> _WHAT IS REQUIRED_
Going through the data below, copy out each line where the word "variable" shows up.

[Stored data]
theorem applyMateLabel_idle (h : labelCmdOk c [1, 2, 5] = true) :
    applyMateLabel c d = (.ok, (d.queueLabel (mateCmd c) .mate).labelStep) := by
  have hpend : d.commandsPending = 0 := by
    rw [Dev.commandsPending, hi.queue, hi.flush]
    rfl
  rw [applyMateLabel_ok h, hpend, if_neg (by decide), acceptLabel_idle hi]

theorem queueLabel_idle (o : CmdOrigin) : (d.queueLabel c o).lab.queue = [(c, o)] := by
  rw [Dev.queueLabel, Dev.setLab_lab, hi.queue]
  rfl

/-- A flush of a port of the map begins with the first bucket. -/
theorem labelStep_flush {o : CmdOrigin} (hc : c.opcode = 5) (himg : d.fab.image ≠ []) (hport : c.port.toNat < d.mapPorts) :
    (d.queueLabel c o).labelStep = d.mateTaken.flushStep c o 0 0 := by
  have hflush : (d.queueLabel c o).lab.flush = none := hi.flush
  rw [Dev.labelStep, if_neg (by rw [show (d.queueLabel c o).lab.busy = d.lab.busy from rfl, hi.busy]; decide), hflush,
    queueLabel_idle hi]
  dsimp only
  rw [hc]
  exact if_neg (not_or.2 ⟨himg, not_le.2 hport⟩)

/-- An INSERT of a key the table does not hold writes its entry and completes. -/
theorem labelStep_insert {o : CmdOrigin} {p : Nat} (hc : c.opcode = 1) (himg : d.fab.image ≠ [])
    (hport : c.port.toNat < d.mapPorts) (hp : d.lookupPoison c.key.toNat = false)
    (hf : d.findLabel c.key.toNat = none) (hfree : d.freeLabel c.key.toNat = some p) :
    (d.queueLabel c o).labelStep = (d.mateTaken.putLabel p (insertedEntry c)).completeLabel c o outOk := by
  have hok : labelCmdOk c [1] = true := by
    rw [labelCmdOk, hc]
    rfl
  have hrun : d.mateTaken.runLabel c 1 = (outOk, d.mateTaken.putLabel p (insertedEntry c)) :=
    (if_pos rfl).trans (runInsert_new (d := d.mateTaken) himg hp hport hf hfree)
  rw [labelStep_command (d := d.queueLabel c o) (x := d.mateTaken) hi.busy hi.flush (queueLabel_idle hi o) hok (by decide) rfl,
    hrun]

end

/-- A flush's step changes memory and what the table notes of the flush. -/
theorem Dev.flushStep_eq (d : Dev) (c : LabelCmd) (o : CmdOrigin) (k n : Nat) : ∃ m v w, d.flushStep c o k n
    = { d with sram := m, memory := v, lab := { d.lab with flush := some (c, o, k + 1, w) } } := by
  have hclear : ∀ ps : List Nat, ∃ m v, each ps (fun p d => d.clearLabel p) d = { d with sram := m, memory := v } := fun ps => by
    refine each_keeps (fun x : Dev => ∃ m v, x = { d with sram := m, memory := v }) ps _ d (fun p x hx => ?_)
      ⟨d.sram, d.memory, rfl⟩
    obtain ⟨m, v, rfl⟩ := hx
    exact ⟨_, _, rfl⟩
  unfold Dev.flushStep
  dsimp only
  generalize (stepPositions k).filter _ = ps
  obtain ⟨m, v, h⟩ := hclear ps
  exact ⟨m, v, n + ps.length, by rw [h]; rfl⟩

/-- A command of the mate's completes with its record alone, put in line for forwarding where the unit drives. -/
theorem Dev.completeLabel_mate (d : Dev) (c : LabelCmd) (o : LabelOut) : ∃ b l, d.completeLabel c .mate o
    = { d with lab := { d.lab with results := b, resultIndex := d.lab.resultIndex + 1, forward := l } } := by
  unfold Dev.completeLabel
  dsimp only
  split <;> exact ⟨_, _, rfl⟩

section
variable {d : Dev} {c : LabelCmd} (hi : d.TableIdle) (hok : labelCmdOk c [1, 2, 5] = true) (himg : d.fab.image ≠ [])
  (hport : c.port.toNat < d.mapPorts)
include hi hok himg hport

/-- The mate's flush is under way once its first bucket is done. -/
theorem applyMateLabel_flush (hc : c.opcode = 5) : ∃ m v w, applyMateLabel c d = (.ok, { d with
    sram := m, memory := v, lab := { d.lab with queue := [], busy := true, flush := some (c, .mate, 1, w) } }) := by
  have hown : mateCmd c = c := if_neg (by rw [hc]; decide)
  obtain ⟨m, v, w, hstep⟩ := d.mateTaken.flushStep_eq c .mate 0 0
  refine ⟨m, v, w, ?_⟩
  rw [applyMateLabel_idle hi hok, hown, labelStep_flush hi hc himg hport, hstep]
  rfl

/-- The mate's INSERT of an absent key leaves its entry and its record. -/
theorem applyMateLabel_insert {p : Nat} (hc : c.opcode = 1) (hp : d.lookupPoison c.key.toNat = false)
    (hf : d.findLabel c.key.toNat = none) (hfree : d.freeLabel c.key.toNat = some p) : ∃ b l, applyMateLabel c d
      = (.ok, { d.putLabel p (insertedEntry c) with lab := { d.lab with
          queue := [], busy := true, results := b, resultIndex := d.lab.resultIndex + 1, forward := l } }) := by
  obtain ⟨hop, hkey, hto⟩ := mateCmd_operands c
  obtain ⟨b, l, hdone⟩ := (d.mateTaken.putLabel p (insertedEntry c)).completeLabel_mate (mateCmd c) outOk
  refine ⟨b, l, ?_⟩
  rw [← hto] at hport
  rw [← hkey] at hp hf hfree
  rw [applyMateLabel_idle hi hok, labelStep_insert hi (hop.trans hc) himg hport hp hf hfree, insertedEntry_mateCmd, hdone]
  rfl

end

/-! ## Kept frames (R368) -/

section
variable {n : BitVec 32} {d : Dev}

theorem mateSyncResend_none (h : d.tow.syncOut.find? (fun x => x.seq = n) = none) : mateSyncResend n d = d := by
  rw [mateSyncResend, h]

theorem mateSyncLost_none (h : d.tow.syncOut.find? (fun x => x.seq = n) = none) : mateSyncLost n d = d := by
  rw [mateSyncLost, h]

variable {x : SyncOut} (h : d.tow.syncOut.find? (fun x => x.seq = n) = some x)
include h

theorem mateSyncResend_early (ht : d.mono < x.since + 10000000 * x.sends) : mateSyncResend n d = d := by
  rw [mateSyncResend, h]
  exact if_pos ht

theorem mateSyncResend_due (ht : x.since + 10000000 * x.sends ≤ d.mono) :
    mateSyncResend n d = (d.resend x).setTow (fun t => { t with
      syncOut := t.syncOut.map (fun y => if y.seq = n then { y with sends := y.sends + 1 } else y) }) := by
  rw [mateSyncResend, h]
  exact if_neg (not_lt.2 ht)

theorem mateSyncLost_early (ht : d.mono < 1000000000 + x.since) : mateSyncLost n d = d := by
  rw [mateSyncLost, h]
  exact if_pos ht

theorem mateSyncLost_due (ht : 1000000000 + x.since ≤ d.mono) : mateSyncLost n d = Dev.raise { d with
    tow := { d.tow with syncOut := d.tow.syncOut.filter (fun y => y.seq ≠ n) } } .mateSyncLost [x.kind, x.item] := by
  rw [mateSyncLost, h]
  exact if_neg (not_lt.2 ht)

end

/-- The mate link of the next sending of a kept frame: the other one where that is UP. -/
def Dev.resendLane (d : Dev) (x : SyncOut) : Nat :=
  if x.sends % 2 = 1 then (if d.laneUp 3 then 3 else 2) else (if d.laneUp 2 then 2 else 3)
---
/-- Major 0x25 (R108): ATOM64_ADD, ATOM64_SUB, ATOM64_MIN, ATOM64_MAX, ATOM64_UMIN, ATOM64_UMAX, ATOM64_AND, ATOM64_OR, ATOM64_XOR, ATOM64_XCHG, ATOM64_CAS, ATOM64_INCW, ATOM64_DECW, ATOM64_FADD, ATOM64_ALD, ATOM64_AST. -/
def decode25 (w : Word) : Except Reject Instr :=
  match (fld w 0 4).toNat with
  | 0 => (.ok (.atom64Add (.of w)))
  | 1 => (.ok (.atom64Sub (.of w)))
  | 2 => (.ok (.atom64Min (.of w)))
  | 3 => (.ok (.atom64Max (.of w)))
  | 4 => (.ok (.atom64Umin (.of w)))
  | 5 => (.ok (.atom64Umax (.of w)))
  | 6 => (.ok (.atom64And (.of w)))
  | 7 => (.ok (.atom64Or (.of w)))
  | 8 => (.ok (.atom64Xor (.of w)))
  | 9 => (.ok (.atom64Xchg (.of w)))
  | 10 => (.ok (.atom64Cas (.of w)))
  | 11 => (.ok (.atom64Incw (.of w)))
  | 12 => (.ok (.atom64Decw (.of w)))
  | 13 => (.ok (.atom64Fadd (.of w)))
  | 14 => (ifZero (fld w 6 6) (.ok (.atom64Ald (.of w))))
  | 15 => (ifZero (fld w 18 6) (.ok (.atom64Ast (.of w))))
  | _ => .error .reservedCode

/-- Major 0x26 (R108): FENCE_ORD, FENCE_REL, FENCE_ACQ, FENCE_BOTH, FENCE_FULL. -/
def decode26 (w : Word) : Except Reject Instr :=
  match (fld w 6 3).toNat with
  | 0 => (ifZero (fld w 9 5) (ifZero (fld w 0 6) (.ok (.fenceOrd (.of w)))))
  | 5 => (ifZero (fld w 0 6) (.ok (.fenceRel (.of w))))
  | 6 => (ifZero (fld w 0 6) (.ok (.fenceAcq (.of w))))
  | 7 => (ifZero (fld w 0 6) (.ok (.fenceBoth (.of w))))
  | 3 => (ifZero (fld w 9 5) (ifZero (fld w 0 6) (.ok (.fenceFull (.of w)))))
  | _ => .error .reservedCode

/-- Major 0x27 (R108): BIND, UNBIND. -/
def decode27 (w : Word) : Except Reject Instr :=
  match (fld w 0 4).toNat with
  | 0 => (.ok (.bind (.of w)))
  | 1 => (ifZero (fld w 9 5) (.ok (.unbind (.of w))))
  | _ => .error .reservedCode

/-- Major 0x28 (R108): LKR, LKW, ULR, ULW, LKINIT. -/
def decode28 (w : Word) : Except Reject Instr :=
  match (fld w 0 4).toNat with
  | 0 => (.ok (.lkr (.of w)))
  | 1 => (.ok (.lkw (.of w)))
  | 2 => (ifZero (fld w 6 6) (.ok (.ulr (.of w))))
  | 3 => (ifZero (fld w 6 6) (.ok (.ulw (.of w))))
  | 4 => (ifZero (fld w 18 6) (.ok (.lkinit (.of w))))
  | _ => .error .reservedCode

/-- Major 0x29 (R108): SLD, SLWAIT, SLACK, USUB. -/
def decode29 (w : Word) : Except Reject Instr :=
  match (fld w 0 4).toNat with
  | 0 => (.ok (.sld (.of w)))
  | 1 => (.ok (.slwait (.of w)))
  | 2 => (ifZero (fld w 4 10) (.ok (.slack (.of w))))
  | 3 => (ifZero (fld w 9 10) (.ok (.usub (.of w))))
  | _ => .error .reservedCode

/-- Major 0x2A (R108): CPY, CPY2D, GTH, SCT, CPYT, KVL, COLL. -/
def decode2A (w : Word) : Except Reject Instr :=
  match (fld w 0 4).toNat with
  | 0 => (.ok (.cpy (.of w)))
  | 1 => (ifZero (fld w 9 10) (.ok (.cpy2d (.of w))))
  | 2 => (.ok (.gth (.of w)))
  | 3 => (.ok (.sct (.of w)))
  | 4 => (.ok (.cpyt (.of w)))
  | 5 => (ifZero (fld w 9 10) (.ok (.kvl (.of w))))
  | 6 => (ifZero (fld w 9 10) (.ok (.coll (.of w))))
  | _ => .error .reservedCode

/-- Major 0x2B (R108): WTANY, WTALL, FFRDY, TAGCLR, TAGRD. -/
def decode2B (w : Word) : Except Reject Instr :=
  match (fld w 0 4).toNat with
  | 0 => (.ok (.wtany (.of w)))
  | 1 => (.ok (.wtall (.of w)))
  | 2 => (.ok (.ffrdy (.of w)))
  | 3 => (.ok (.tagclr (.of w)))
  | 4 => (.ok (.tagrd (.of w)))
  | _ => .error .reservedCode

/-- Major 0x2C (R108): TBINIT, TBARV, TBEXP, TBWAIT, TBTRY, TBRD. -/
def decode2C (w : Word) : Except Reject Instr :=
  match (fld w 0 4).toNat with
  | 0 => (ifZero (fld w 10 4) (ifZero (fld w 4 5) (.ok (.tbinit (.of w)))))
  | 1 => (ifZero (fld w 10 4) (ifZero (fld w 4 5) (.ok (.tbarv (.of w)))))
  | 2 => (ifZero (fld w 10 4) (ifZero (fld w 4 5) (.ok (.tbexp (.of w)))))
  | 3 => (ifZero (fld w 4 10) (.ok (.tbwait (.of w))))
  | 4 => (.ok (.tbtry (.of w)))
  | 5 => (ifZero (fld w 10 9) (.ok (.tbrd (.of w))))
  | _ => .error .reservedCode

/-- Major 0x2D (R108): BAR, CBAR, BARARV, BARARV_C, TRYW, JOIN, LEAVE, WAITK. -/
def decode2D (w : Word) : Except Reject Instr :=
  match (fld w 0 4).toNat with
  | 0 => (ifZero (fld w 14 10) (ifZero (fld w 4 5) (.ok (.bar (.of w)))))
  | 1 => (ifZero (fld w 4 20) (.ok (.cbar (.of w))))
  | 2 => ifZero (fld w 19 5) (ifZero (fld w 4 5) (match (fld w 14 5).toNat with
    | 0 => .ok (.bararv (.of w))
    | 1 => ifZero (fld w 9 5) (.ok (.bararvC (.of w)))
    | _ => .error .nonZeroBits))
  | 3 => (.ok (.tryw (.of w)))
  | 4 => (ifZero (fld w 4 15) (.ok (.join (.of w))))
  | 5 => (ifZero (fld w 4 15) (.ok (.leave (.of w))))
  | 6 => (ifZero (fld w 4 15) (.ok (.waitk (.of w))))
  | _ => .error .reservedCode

> _WRITTEN ANSWER_
variable {d : Dev} {c : LabelCmd} (hi : d.TableIdle) (hok : labelCmdOk c [1, 2, 5] = true) (himg : d.fab.image ≠ [])
variable {n : BitVec 32} {d : Dev}
variable {x : SyncOut} (h : d.tow.syncOut.find? (fun x => x.seq = n) = some x)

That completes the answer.